Помню сон, что солнце стало черным (я потом не удивился, прочитав у Шолохова про «ослепительно черное солнце»). Оно сделалось черным, но при этом еще более слепящим и знойным. Под таким солнцем по городу сновали непонятные существа на круглых медных, похожих на начищенные самовары автомобильчиках. Это были не то марсиа-не (про которых рассказывал Пашка), не то фашисты. А возможно — те и другие сразу. Они наводили свой порядок (по-немецки «орднунг» — так говорил брат). Суть порядка была неясна, но то, что она зловеща, чувствовалось всеми нервами. В воздухе неслышно разносилось известие, что скоро будут «брать». Но на самом деле все происходило еще страшнее. Они никого не брали, просто с шелестом проносились на автомобильчиках, и позади них оставалась пустота. Как эта пустота выглядела, я не могу описать. Просто т а м н и ч е г о н е б ы л о.
Другой сон казался еще страшнее, поскольку в нем полно было бытовых подробностей.
По приказу какого-то начальства в городе появился детский палач. Он ездил по улицам на телеге, в которую запряжена была сонная тощая кобыла. Тяжелая телега представляла собой нечто вроде низкого эшафота. На эшафоте был крепко установлен обшарпанный, забрызганный бурыми засохшими каплями стул.
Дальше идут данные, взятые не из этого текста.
/-- PROMPT_FETCH_COMPLETE (08 R229). -/
def execPromptFetchComplete (p : PartId) (request : W32) (tokens : Option (List W32)) (s : State) :
    Host.Outcome State Fault Refusal :=
  .next (match (s.round p.val).admitting.find? (fun a => lineNat a.desc 4 4 == request.toNat) with
    | none => s
    | some a =>
      let d := a.desc
      let t := s.modRound p.val (fun r => { r with admitting := r.admitting.filter (fun b => lineNat b.desc 4 4 != request.toNat) })
      let refuse (u : State) (st : Nat) : State :=
        u.answer p.val a.fn (qComplRing d) 1 st (qTenant d) (qRequest d) a.admittedAt.toNat
      let vocab := match (s.round p.val).model with | some m => m.vocab | none => 0
      match tokens with
      | none => refuse (t.journal p.val 0x08 (toBytes 4 2 ++ toBytes 4 a.ring)) 0x18
      | some toks =>
        if toks.length ≠ qLen d then refuse t 0x18
        else
          let t := t.journal p.val 0x04
            (toBytes 4 request.toNat ++ toBytes 4 (qLen d) ++ toBytes 32 0 ++ toks.flatMap (fun x => toBytes 4 x.toNat))
          if toks.any (fun x => decide (vocab ≤ x.toNat)) then refuse t 0x16
          else match (List.range (s.part p.val).applied.roundEntries).find? (fun i => (s.seqAt p.val i).isNone) with
            | none => refuse t 0x17
            | some i => t.enterRound p.val i d toks (newEntry a toks))

/-! ### CANCEL, PREFIX, HINT (R228, R251; 07 R215, R219) -/

/-- Answer a CANCEL, PREFIX or HINT on its request ring's completion ring. -/
def State.acted (s : State) (fn r : Nat) (d : Line) (st : Nat) : State :=
  (s.popRequest fn r).answer (fn - 1) fn (s.complRing fn r) (lineNat d 0 1) st (qTenant d) (qRequest d) 0

/-- CANCEL (08 R251): it takes effect at the next commit. -/
def execCancel (fn : FnId) (r : RingId) (s : State) : Host.Outcome State Fault Refusal :=
  .next (match s.requestHead fn.val r.val (· == 2) with
    | none => s
    | some d =>
      if lineNat d 1 1 ≠ 0 ∨ lineNat d 8 56 ≠ 0 then s.acted fn.val r.val d 0x15
      else match s.seqOf (fn.val - 1) (qRequest d) with
        | some (i, e) =>
          if e.flags.asked then s.acted fn.val r.val d 0x06
          else
            (s.setSeq (fn.val - 1) i (some { e with flags := { e.flags with asked := true } })).acted fn.val r.val d 0x05
        | none => s.acted fn.val r.val d 0x06)

/-- A PREFIX descriptor's status before it acts, and the entry it names (R228, R231). -/
def State.prefixCheck (s : State) (fn : Nat) (d : Line) : Nat ⊕ (Nat × Prefix) :=
  let op := lineNat d 12 1
  if lineNat d 1 1 ≠ 0 ∨ lineNat d 13 3 ≠ 0 ∨ lineNat d 48 16 ≠ 0 ∨ (op ≠ 1 ∧ op ≠ 2) ∨ (op = 2 ∧ lineNat d 16 32 ≠ 0) then .inl 0x15
  else match s.prefixOf (fn - 1) (BitVec.ofNat 32 (lineNat d 8 4)) with
    | some (k, e) => if e.owner = qTenant d then .inr (k, e) else .inl 0x06
    | none => .inl 0x06

/-- PREFIX op 1 (R228; 07 R213): the sharing list of an entry; a reserved op is malformed. -/
def execPrefixSetList (fn : FnId) (r : RingId) (s : State) : Host.Outcome State Fault Refusal :=
  .next (match s.requestHead fn.val r.val (· == 3) with
    | none => s
    | some d =>
      if lineNat d 12 1 = 2 then s
      else match s.prefixCheck fn.val d with
        | .inl st => s.acted fn.val r.val d st
        | .inr (k, _) =>
          let l := (List.range 16).map (fun j => lineNat d (16 + 2 * j) 2)
          (s.modPrefix (fn.val - 1) k (fun e => { e with share := some l })).acted fn.val r.val d 0x05)

/-- PREFIX op 2 (R228; 07 R215): eviction, refused while the entry is held or building. -/
def execPrefixEvict (fn : FnId) (r : RingId) (s : State) : Host.Outcome State Fault Refusal :=
  .next (match s.requestHead fn.val r.val (· == 3) with
    | none => s
    | some d =>
      if lineNat d 12 1 ≠ 2 then s
      else match s.prefixCheck fn.val d with
        | .inl st => s.acted fn.val r.val d st
        | .inr (k, e) =>
          if e.refs ≠ 0 ∨ !e.ready then s.acted fn.val r.val d 0x07
          else (s.evict (fn.val - 1) k).acted fn.val r.val d 0x05)

/-- HINT (07 R219; 08 R254): a spilled sequence off the sheet is to be fetched; for another it is ignored. -/
def execHint (fn : FnId) (r : RingId) (s : State) : Host.Outcome State Fault Refusal :=
  .next (match s.requestHead fn.val r.val (· == 4) with
    | none => s
    | some d =>
      let p := fn.val - 1
      if lineNat d 1 1 ≠ 0 ∨ lineNat d 8 56 ≠ 0 then s.acted fn.val r.val d 0x15
      else match s.seqOf p (qRequest d) with
        | some (i, e) =>
          let t := if !s.onSheet p i && s.hasParcel p e (fun x => decide (x = .spilled)) && !(s.round p).hinted.contains i then
              s.modRound p (fun x => { x with hinted := x.hinted ++ [i] }) else s
          t.acted fn.val r.val d 0x05
        | none => s.acted fn.val r.val d 0x06)

/-! ### Each millisecond (R234, R235) -/

/-- BUDGET_REFILL (08 R234; 19 R456): every ms each bucket gains rate tokens, up to depth; in a partition that is journaled the builds
do it, at the module time that their TIME records hold. -/
def execBudgetRefill (p : PartId) (s : State) : Host.Outcome State Fault Refusal :=
  .next (if s.journaled p.val then s else s.refillBudgets p.val)

/-- Weight of queue k in PART_BE_WEIGHTS as the last built sheet took it (R233). -/
def State.beWeight (s : State) (p k : Nat) : Nat := fld (s.round p).beWeights (8 * k + 7) (8 * k)

/-- BEST_EFFORT_CREDIT (08 R235): one ms's share of the cluster time not spent on latency-critical items. -/
def execBestEffortCredit (p : PartId) (spare : Nat) (s : State) : Host.Outcome State Fault Refusal :=
  .next (
    let old := s.mark (200 + p.val)
    if s.nowNat / 1000000 ≤ old then s
    else
      let qs := (List.range 3).filter (s.queueWork p.val)
      let w := (qs.map (s.beWeight p.val)).sum
      qs.foldl (fun t k =>
        if w = 0 then t else t.addCredit p.val k ((min spare 1000000 * s.beWeight p.val k / w : Nat) : Int))
        (s.setMark (200 + p.val) (old + 1)))

end Sys2Proof.Machine
end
Палач на телеге неторопливо перемещался по городу и «брал» детей то ли наугад, то ли по списку. Если и существовал список, то непонятно, по какому признаку в него заносили. Палач мог забрать и непослушного, неумытого мальчишку, и примерную девочку, которая в школе училась только на «отлично».
Он останавливался у очередной калитки и бесцветным голосом, негромко называл имя. И дети шли. Почему-то никому не приходило в голову попытаться убежать, спрятаться, никто не сопротивлялся. Палач — небритый плюгавенький мужичок в мешковатом сером кителе и плоской полувоенной фуражечке — усаживал мальчика или девочку на стул, приматывал к спинке веревкой. И ласково спрашивал:
— А шея-то у тебя чистая?
Жертва почему-то обязательно кивала и торопливо говорила, что да, конечно, чистая.
— Вот и хорошо. Я сейчас, это быстренько... — и вытягивал из-под кителя не то меч, не то саблю — широкое лезвие вроде пилы, с зубчиками по одному краю. И с пятнами ржавчины.
Что делалось дальше, я ни разу не видел. Видел только кобылу, которая сонно поматывала головой, а потом вдруг вздрагивала и коротко ржала...
Я знал, что каждый час этот дядька с ржавой пилой может приехать и за мной. И я тоже пойду — вялый от страха и покорный, и никто не заступится: ни мама, ни брат, ни сестра, ни соседи. Потому что так надо.
А Пашка Шaклин (в этом же сне) говорил с оттенком гордости:
— Меня он тоже, наверно, вызовет. Только привязывать к стулу не будет. Я пионер. Пионерам полагается умирать стоя...
Интересно, что на самом деле он тогда еще не был пионером. В ту пору мне исполнилось пять лет, а Пашка только-только пошел во второй класс...
Этот сон я видел несколько раз, и в нем страшнее боязни за себя было ощущение всеобщей покорности, всевластия злой силы...
Было у сна и окончание. Неожиданное. Палач поселился у нас в квартире, в проходной комнатке, которая называлась «прихожая». До войны там жили то моя сестра Миля, то мой дядюшка — дядя Боря, а во время войны мама стала сдавать ее квартирантам. Квартиранты не всегда доставались по выбору. Порой начальница домоуправления Устюжанина приводила кого-то из эвакуированных, и тут ничего не поделаешь — приказ.
Видимо, Устюжанина и прислала этого дядьку с пилой (во сне). А кобылу и телегу поместили в сарае, вместе с коровой Таисии Тихоновны.
Я понимал, что ни меня, ни Пашку такой поворот событий не спасет. Пускай палач — наш квартирант, это ничего не меняет. Он не будет относиться к нам по-соседски, если мы окажемся в том списке.
Когда палач куда-то ушел, я пробрался в комнатку и увидел в углу за печкой-голландкой тот самый инструмент. Оглядываясь и обмирая, вытащил я его на свет — за деревянную с медными клепками ручку (похожую на ручку большого кухонного ножа). Я понимал, что без этой штуки палач уже не палач.